Gregor Henckel-Donnersmarck formuliert es so: „Ich habe in diesem Buch versucht, ein paar Hinweise für jene zu geben, die wirtschaftlichen Erfolg, Wohlstand und Reichtum auf dem Pfad des ,Vorranges des Menschen‘ verwirklichen wollen, und nicht auf dem Pfad der Ausschließung und Unterdrückung anderer.“ Und ich sage, es ist ihm gelungen.

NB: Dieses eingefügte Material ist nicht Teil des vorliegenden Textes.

-- ==== Sys2Proof/Laws/Framebuffer.lean ====
section
/-! SUPPORT. The laws of the framebuffer: what one flip, one sprite row and a whole sprite do to a pixel and to the
collision. -/

namespace Sys2Proof.Machine

theorem getLsbD_mask : ∀ k < 8, ∀ j < 8, (0x80#8 >>> k).getLsbD j = decide (j = 7 - k) := by decide

@[simp] theorem pixel_clearFb (x y : Nat) : pixel clearFb x y = false := by
  simp [pixel, clearFb]

theorem pixel_off_grid (fb : Framebuffer) {x y : Nat} (h : ¬(x < 64 ∧ y < 32)) : pixel fb x y = false := by
  simp [pixel, h]

/-- A flip inverts its own pixel and leaves every other alone. -/
theorem pixel_flipPixel (fb : Framebuffer) {px py : Nat} (h : px < 64 ∧ py < 32) (x y : Nat) :
    pixel (flipPixel fb px py) x y = (pixel fb x y ^^ decide (x = px ∧ y = py)) := by
  by_cases hxy : x < 64 ∧ y < 32
  · simp only [pixel, flipPixel, h, hxy, dif_pos, and_self, Vector.getElem_set]
    by_cases hidx : 8 * py + px / 8 = 8 * y + x / 8
    · have hm := getLsbD_mask (px % 8) (by omega) (7 - x % 8) (by omega)
      simp only [hidx, if_true, BitVec.getLsbD_xor, hm]
      congr 1
      exact decide_eq_decide.mpr (by omega)
    · have hne : ¬(x = px ∧ y = py) := by rintro ⟨rfl, rfl⟩; exact hidx rfl
      simp [hidx, hne]
  · have hne : ¬(x = px ∧ y = py) := by rintro ⟨rfl, rfl⟩; exact hxy h
    simp [pixel, hxy, hne]

/-- What a sprite row with byte `row` at (a, py) contributes to pixel (x, y) from its columns below k. -/
def rowBit (row : Byte) (a py k x y : Nat) : Bool :=
  decide (x < 64 ∧ y < 32 ∧ y = py ∧ a ≤ x ∧ x < a + k) && row.getLsbD (7 - (x - a))

/-- One column: everything `drawBit` does to a pixel. -/
theorem pixel_drawBit (row : Byte) (a py c : Nat) (acc : Framebuffer × Bool) (x y : Nat) :
    pixel (drawBit row a py acc c).1 x y =
      (pixel acc.1 x y ^^ (decide (x < 64 ∧ y < 32 ∧ y = py ∧ x = a + c) && row.getLsbD (7 - c))) := by
  unfold drawBit plot
  cases hb : row.getLsbD (7 - c)
  · simp
  · simp only [if_true]
    split
    · rename_i hin
      rw [pixel_flipPixel _ hin]
      congr 1
      rw [Bool.and_true]
      exact decide_eq_decide.mpr (by omega)
    · rename_i hout
      have : ¬(x < 64 ∧ y < 32 ∧ y = py ∧ x = a + c) := by rintro ⟨h1, h2, rfl, rfl⟩; exact hout ⟨h1, h2⟩
      simp [this]

/-- One column: everything `drawBit` does to the collision. -/
theorem drawBit_snd (row : Byte) (a py c : Nat) (acc : Framebuffer × Bool) :
    (drawBit row a py acc c).2 =
      (acc.2 || (decide (a + c < 64 ∧ py < 32) && row.getLsbD (7 - c) && pixel acc.1 (a + c) py)) := by
  unfold drawBit plot
  cases hb : row.getLsbD (7 - c)
  · simp
  · by_cases hin : a + c < 64 ∧ py < 32 <;> simp [hin]

/-- The first k columns of a row, as one fold. -/
def drawCols (row : Byte) (a py : Nat) (acc : Framebuffer × Bool) (k : Nat) : Framebuffer × Bool :=
  (List.range k).foldl (drawBit row a py) acc

theorem drawCols_succ (row : Byte) (a py : Nat) (acc : Framebuffer × Bool) (k : Nat) :
    drawCols row a py acc (k + 1) = drawBit row a py (drawCols row a py acc k) k := by
  simp [drawCols, List.range_succ]

theorem rowBit_succ (row : Byte) (a py k x y : Nat) :
    rowBit row a py (k + 1) x y =
      (rowBit row a py k x y ^^ (decide (x < 64 ∧ y < 32 ∧ y = py ∧ x = a + k) && row.getLsbD (7 - k))) := by
  unfold rowBit
  by_cases hx : x = a + k
  · subst hx
    have e1 : a + k - a = k := by omega
    have e2 : decide (a + k < 64 ∧ y < 32 ∧ y = py ∧ a ≤ a + k ∧ a + k < a + k) = false := by simp
    have e3 : decide (a + k < 64 ∧ y < 32 ∧ y = py ∧ a ≤ a + k ∧ a + k < a + (k + 1)) =
        decide (a + k < 64 ∧ y < 32 ∧ y = py ∧ a + k = a + k) := decide_eq_decide.mpr (by omega)
    rw [e1, e2, e3, Bool.false_and, Bool.false_xor]
  · have e3 : decide (x < 64 ∧ y < 32 ∧ y = py ∧ a ≤ x ∧ x < a + (k + 1)) =
        decide (x < 64 ∧ y < 32 ∧ y = py ∧ a ≤ x ∧ x < a + k) := decide_eq_decide.mpr (by omega)
    rw [e3]
    simp [hx]

theorem pixel_drawCols (row : Byte) (a py : Nat) (acc : Framebuffer × Bool) (x y : Nat) :
    ∀ k, pixel (drawCols row a py acc k).1 x y = (pixel acc.1 x y ^^ rowBit row a py k x y)
  | 0 => by
    have : rowBit row a py 0 x y = false := by
      simp only [rowBit, Bool.and_eq_false_iff, decide_eq_false_iff_not]; left; omega
    simp [this, drawCols]
  | k + 1 => by
    rw [drawCols_succ, pixel_drawBit, pixel_drawCols row a py acc x y k, rowBit_succ, Bool.xor_assoc]

/-- The collision of the first k columns: a pixel of the grid that was on before the row and has a sprite bit. -/
theorem drawCols_snd (row : Byte) (a py : Nat) (acc : Framebuffer × Bool) :
    ∀ k, (drawCols row a py acc k).2 = true ↔
      acc.2 = true ∨ ∃ x y, rowBit row a py k x y = true ∧ pixel acc.1 x y = true
  | 0 => by
    have : ∀ x y, rowBit row a py 0 x y = false := fun x y => by
      simp only [rowBit, Bool.and_eq_false_iff, decide_eq_false_iff_not]; left; omega
    simp [this, drawCols]
  | k + 1 => by
    have hz : rowBit row a py k (a + k) py = false := by
      simp only [rowBit, Bool.and_eq_false_iff, decide_eq_false_iff_not]; left; omega
    rw [drawCols_succ, drawBit_snd, Bool.or_eq_true, drawCols_snd row a py acc k, pixel_drawCols, hz, Bool.xor_false]
    simp only [Bool.and_eq_true, decide_eq_true_eq, rowBit_succ]
    constructor
    · rintro ((h | ⟨x, y, hr, hp⟩) | ⟨⟨hin, hb⟩, hp⟩)
      · exact .inl h
      · refine .inr ⟨x, y, ?_, hp⟩
        have hne : ¬(x < 64 ∧ y < 32 ∧ y = py ∧ x = a + k) := by
          rintro ⟨-, -, rfl, rfl⟩; rw [hz] at hr; exact Bool.noConfusion hr
        simp [hr, hne]
      · exact .inr ⟨a + k, py, by simp [hz, hb, hin], hp⟩
    · rintro (h | ⟨x, y, hr, hp⟩)
      · exact .inl (.inl h)
      · by_cases hxy : x < 64 ∧ y < 32 ∧ y = py ∧ x = a + k
        · obtain ⟨h1, h2, rfl, rfl⟩ := hxy
          rw [hz, Bool.false_xor, Bool.and_eq_true] at hr
          exact .inr ⟨⟨⟨h1, h2⟩, hr.2⟩, hp⟩
        · rw [decide_eq_false hxy, Bool.false_and, Bool.xor_false] at hr
          exact .inl (.inr ⟨x, y, hr, hp⟩)

/-- What the rows `rows`, the first at screen row b, contribute to pixel (x, y). -/
def rowsBit (rows : List Byte) (a b x y : Nat) : Bool :=
  decide (x < 64 ∧ y < 32 ∧ a ≤ x ∧ x < a + 8 ∧ b ≤ y ∧ y < b + rows.length) &&
    ((rows[y - b]?).getD 0).getLsbD (7 - (x - a))

theorem rowsBit_cons (row : Byte) (rows : List Byte) (a b x y : Nat) :
    rowsBit (row :: rows) a b x y = (rowBit row a b 8 x y ^^ rowsBit rows a (b + 1) x y) := by
  unfold rowsBit rowBit
  simp only [List.length_cons]
  by_cases hy : y = b
  · subst hy
    have e2 : decide (x < 64 ∧ y < 32 ∧ a ≤ x ∧ x < a + 8 ∧ y + 1 ≤ y ∧ y < y + 1 + rows.length) = false := by simp
    have e1 : decide (x < 64 ∧ y < 32 ∧ a ≤ x ∧ x < a + 8 ∧ y ≤ y ∧ y < y + (rows.length + 1)) =
        decide (x < 64 ∧ y < 32 ∧ y = y ∧ a ≤ x ∧ x < a + 8) := decide_eq_decide.mpr (by omega)
    rw [e1, e2]
    simp
  · have e1 : decide (x < 64 ∧ y < 32 ∧ y = b ∧ a ≤ x ∧ x < a + 8) = false := by simp [hy]
    rw [e1, Bool.false_and, Bool.false_xor]
    by_cases hlt : y < b
    · have e2 : decide (x < 64 ∧ y < 32 ∧ a ≤ x ∧ x < a + 8 ∧ b ≤ y ∧ y < b + (rows.length + 1)) = false :=
        decide_eq_false (by omega)
      have e3 : decide (x < 64 ∧ y < 32 ∧ a ≤ x ∧ x < a + 8 ∧ b + 1 ≤ y ∧ y < b + 1 + rows.length) = false :=
        decide_eq_false (by omega)
      rw [e2, e3, Bool.false_and, Bool.false_and]
    · have e2 : decide (x < 64 ∧ y < 32 ∧ a ≤ x ∧ x < a + 8 ∧ b ≤ y ∧ y < b + (rows.length + 1)) =
          decide (x < 64 ∧ y < 32 ∧ a ≤ x ∧ x < a + 8 ∧ b + 1 ≤ y ∧ y < b + 1 + rows.length) :=
        decide_eq_decide.mpr (by omega)
      have e3 : y - b = (y - (b + 1)) + 1 := by omega
      rw [e2, e3, List.getElem?_cons_succ]

/-- A whole sprite: everything it does to a pixel. -/
theorem pixel_drawRows (a : Nat) : ∀ (rows : List Byte) (b : Nat) (acc : Framebuffer × Bool) (x y : Nat),
    pixel (drawRows a b rows acc).1 x y = (pixel acc.1 x y ^^ rowsBit rows a b x y)
  | [], b, acc, x, y => by
    have : rowsBit [] a b x y = false := by
      simp only [rowsBit, Bool.and_eq_false_iff, decide_eq_false_iff_not, List.length_nil]; left; omega
    simp [this, drawRows]
  | row :: rows, b, acc, x, y => by
    rw [drawRows, pixel_drawRows a rows (b + 1), rowsBit_cons, ← Bool.xor_assoc]
    congr 1
    exact pixel_drawCols row a b acc x y 8

/-- A sprite row has nothing to say of a pixel of another row. -/
theorem rowBit_other_row {row : Byte} {a b k x y : Nat} (h : y ≠ b) : rowBit row a b k x y = false := by
  simp [rowBit, h]

theorem rowsBit_above {rows : List Byte} {a b x y : Nat} (h : y < b) : rowsBit rows a b x y = false := by
  simp only [rowsBit, Bool.and_eq_false_iff, decide_eq_false_iff_not]; left; omega

/-- A whole sprite: its collision is a pixel that was on before it and has a sprite bit (45_display.md R203). -/
theorem drawRows_snd (a : Nat) : ∀ (rows : List Byte) (b : Nat) (acc : Framebuffer × Bool),
    (drawRows a b rows acc).2 = true ↔
      acc.2 = true ∨ ∃ x y, rowsBit rows a b x y = true ∧ pixel acc.1 x y = true
  | [], b, acc => by
    have : ∀ x y, rowsBit [] a b x y = false := fun x y => by
      simp only [rowsBit, Bool.and_eq_false_iff, decide_eq_false_iff_not, List.length_nil]; left; omega
    simp [this, drawRows]
  | row :: rows, b, acc => by
    have hp := pixel_drawCols row a b acc (k := 8)
    have hs := drawCols_snd row a b acc 8
    rw [drawRows, drawRows_snd a rows (b + 1), show drawRow row a b acc = drawCols row a b acc 8 from rfl, hs]
    simp only [hp, rowsBit_cons, or_assoc]
    refine or_congr_right ⟨?_, ?_⟩
    · rintro (⟨x, y, hr, hx⟩ | ⟨x, y, hr, hx⟩)
      · have hy : y = b := by
          by_contra hne; rw [rowBit_other_row hne] at hr; exact Bool.noConfusion hr
        exact ⟨x, y, by rw [hr, rowsBit_above (by omega)]; rfl, hx⟩
      · have hy : y ≠ b := by
          rintro rfl; rw [rowsBit_above (by omega)] at hr; exact Bool.noConfusion hr
        rw [rowBit_other_row hy, Bool.xor_false] at hx
        exact ⟨x, y, by rw [hr, rowBit_other_row hy]; rfl, hx⟩
    · rintro ⟨x, y, hr, hx⟩
      by_cases hy : y = b
      · rw [rowsBit_above (by omega), Bool.xor_false] at hr
        exact .inl ⟨x, y, hr, hx⟩
      · rw [rowBit_other_row hy, Bool.false_xor] at hr
        exact .inr ⟨x, y, hr, by rw [rowBit_other_row hy, Bool.xor_false]; exact hx⟩

end Sys2Proof.Machine
end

BÖRSEN-SPIEGELdaily-Bewertung:
*****  (5/5 Sterne)    

Gregor Henckel-Donnersmark
Reich werden auf die gute Art
Vermögenstipps eines Geistlichen
HERDER Verlag
Taschenbuch
ISBN: 978-3-451-06799-0

Übersicht über die BÖRSEN-SPIEGELdaily-Bewertung:


*****   Besonders lesenswert
****     Lesenswert
***       Kann für einige Lesergruppen interessant sein
**        Wir hätten uns mehr erwartet
*          Nicht zu empfehlen

Wir grüßen Sie herzlich und kritisch zur Wochenmitte,

Ihre

Martina Bisdorf und Cindy Ullmann

PS: Apple glänzte und enttäuschte zugleich bei der Vorlage seiner Bilanzzahlen gestern Abend. Obwohl der Smartphone-Pionier aus dem amerikanischen Cupertino mit einem Quartalsgewinn von 18,4 Mrd. Dollar (17 Mrd. Euro) den historischen Bestwert erreicht hat, büßt das iPhone offenbar an Strahlkraft ein. Vergangenes Quartal verkaufte die Firma mit insgesamt 74,8 Mio. Stück weniger Modelle als mit 75,46 Mio. erwartet worden waren. Für das kommende Quartal rechnet Apple mit dem ersten Umsatzrückgang seit mehr als einem Jahrzehnt. Die Prognose liegt erheblich unter dem Vorjahreswert. Die Aktie verlor nachbörslich 2,5%. Investoren zweifeln nun daran, dass Apple sein Tempo in Sachen Innovation halten kann. Wir halten Sie auf dem Laufenden.